Штирнер различает, хотя и не дифференцирует вполне отчетливо, «материальные» институты отчуждения (государство, собственность и т.д.) от «идеальных» (религия, мораль и т.п.) и, в качестве средства их преодоления, вслед за их критикой в сознании личности (преодоление «внутреннего рабства») считает нужным также вполне реальную и «материальную» борьбу с ними (преодоление «внешнего рабства»). Макс Штирнер подробно разбирает конкретные виды этого «святого»: критикует конкретное государство, конкретную цензуру, конкретную мораль, конкретный «либерализм» (в трех его формах) и стремится (не всегда удачно и последовательно), покинув «небо» идеалов, встать на почву осознания реальных интересов.
Отдавая приоритет внутренней, духовной борьбе «Единственного» против отчуждения, Штирнер все же предлагает вполне реальные пути к реальному, не только духовному преодолению отчуждения. Сокрушая господство духа, иерархии и сакральности, Штирнер высмеивает идеалы и их претензию на абсолютность и независимость, показывает их над– и вне-личностный, отчужденный характер и, вместе с тем, разоблачает тайну их происхождения – из личности, из «Единственного», стремится открыть стоящие за и под ними интересы. В раскрытии этих земных, реальных интересов выдающаяся роль принадлежала критику и современнику Штирнера – Карлу Марксу.
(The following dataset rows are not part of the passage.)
/-- The ATS (R296). -/
def Dev.ats (d : Dev) (n : Nat) : List Byte :=
  let rates := [0x00, 0x11, 0x33, 0x77].getD (d.fld F.CH_LSN_ATS_RATES n) 0
  let h := d.fld F.CH_LSN_ATS_HIST_LEN n
  let hist := (List.range 4).flatMap fun j => toLe 4 (d.rd .CH_LSN_HIST n j)
  bytes [5 + h, 0x70 + d.fld F.CH_LSN_ATS_FSCI n, rates + 128 * d.fld F.CH_LSN_ATS_SAME_RATE n,
    16 * d.fld F.CH_LSN_ATS_FWI n + d.fld F.CH_LSN_ATS_SFGI n, if d.on F.CH_LSN_ATS_CID_EN n then 2 else 0] ++ hist.take h

/-- RATS (R294, R329, R330): a session, or no answer. -/
def Dev.lsnRats (d : Dev) (n : Nat) (l : Lsn) (f : RxFrame) : Dev :=
  let par := byteAt f.data 1
  let ats := d.ats n
  let base : Sess := {
    kind := .listenDep, state := 2, ident := l.uid, fsci := par / 16, fsdi := d.fld F.CH_LSN_ATS_FSCI n,
    fwi := d.fld F.CH_LSN_ATS_FWI n, sfgi := d.fld F.CH_LSN_ATS_SFGI n, cid := par % 16,
    cidUsed := d.on F.CH_LSN_ATS_CID_EN n, blockNum := 1, tOpen := d.stamp, tLast := d.stamp, answer := f.data.take 2 ++ ats }
  match d.allocSes n 1 (fun x => { base with gen := x.gen, chan := n }) with
  | (some s, d) => (d.lsnStage n (withCrc .nfcA ats) (ats := true)).modLsn n fun x => { x with state := .protocol, sess := some s }
  | (none, d) => d.modLsn n fun x => { x with state := if l.state = .activeS then .halt else .idle }

/-! ### ISO-DEP listener (R298 to R301) -/

/-- A block of the listener with its check bytes; it carries the CID where the command did (R298). -/
def lsnBlock (l : Lsn) (x : Sess) (pcb : Nat) (inf : List Byte) : List Byte :=
  withCrc .nfcA (bytes [pcb + 8 * b2n l.withCid] ++ (if l.withCid then bytes [x.cid] else []) ++ inf)

/-- The next block of a response (R299). -/
def Dev.lsnChunk (d : Dev) (n : Nat) (resp : List Byte) : Dev :=
  let l := (d.ch n).lsn
  match l.sess with
  | none => d
  | some s =>
    let x := d.ses s
    let room := fscOf x.fsci - 3 - b2n l.withCid
    let rest := resp.drop room
    let b := lsnBlock l x (0x02 + 16 * b2n (!rest.isEmpty) + x.blockNum) (resp.take room)
    ((d.modSes s fun y => { y with state := if rest.isEmpty then 2 else 3 }).modLsn n fun l => { l with rest := rest, lastBlk := b }).lsnStage n b

/-- A response APDU goes out, after the reader's answer to an S(WTX) that is out (R308); its last two bytes are the session's last status
word (R332). -/
def Dev.lsnRespond (d : Dev) (n : Nat) (resp : List Byte) : Dev :=
  let d := match (d.ch n).lsn.sess with
    | some s => d.modSes s fun x => { x with hold := false, lastSw := beNat (resp.drop (resp.length - 2)) }
    | none => d
  let d := d.modLsn n fun l => { l with waiting := false }
  if (d.ch n).lsn.wtxOut then d.modLsn n fun l => { l with queued := some resp } else d.lsnChunk n resp

/-- A status word as a response. -/
def swBytes (sw : Nat) : List Byte := toBe 2 sw

/-- The error response (R300, R305, R309). -/
def Dev.lsnError (d : Dev) (n : Nat) : Dev := d.lsnRespond n (swBytes (d.fld F.CH_LSN_ERR_SW n))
Как же, по Штирнеру, возникает самоотчуждение личности? Основа его: раздвоение, раскол, выделение в себе главного, святого, истинного и – не-главного, случайного, грешного, злого; например, Духа и плоти, Человека и индивида, Разума и тела, «настоящего», повелевающего «я» и «я» случайного, повинующегося. Современные люди, по мнению Штирнера, позаимствовали из христианского мировоззрения это раздвоение личности. «Характерный признак «священного» – его чуждость… То, что для меня священно, уже не мое собственное» (413; 36). Так, это изначальное раздвоение и самоотчуждение личности порождает, по Штирнеру, вместе с Духом – иерархию: «святое», высшее и – земное, низшее, повинующееся. Так старая добрая религия христиан, высмеянная просветителями, в новом обличье проникает в нашу жизнь: «И чего только не называют религиозным в наши дни? «Религия любви», «религия свободы», «политическая религия» – словом, всякая восторженность отождествляется с религией. И это совершенно верно» (413; 46). Пусть на смену внешним догмам католицизма приходит «внутренний жандарм» протестантской веры, пусть на место сакрального вне нас, Фейербах предлагает святое внутри нас – для Штирнера эта разница не очень существенна. Как только человек начинает слепо и безусловно служить чему-то, как только он отделяет от себя какое-то свое качество, мысль или произведение и возносит над собой, убирая из-под огня критики – возникает «одержимость», рабство, отчуждение: «Сформулируем смысл этого закона, и тогда получится следующее: каждый человек должен иметь нечто, что стояло бы выше него. Ты должен отодвинуть на задний план свои «частные интересы», если этого требуют благополучие других, благо родины, общества, общее благополучие, благо человечества, доброе дело и тому подобное» (413; 275). По этому поводу Лев Шестов тонко и точно заметил в «Апофеозе беспочвенности»: «Хвалить самого себя считается предосудительной нескромностью, хвалить свою партию, свою философию, свое миросозерцание – почитается чуть ли не высоким долгом» (411; 57).
Еще одно могучее орудие отчуждения личности – это нивелировка, навязывание обществом извне общепризнанных ценностей каждому уникальному индивиду посредством воспитания, общественного мнения, религии, науки, права, морали: «Этим разрушается своеобразность отношения к объектам и какой-нибудь один образ мыслей устанавливается как «истинный», «единственно-истинный» (413; 324). Не ограничиваясь сферой определенных «благонамеренных» мыслей, которые должны быть нам привиты, авторитарное общественное воспитание спешит внушить нам отчужденные чувства: смирения, священного трепета перед кумирами: «…все наше воспитание сводится к стремлению родить в нас чувства, то есть внушить их нам, вместо того, чтобы предоставить нам самим породить их в себе, какими бы они не вышли» (413; 61).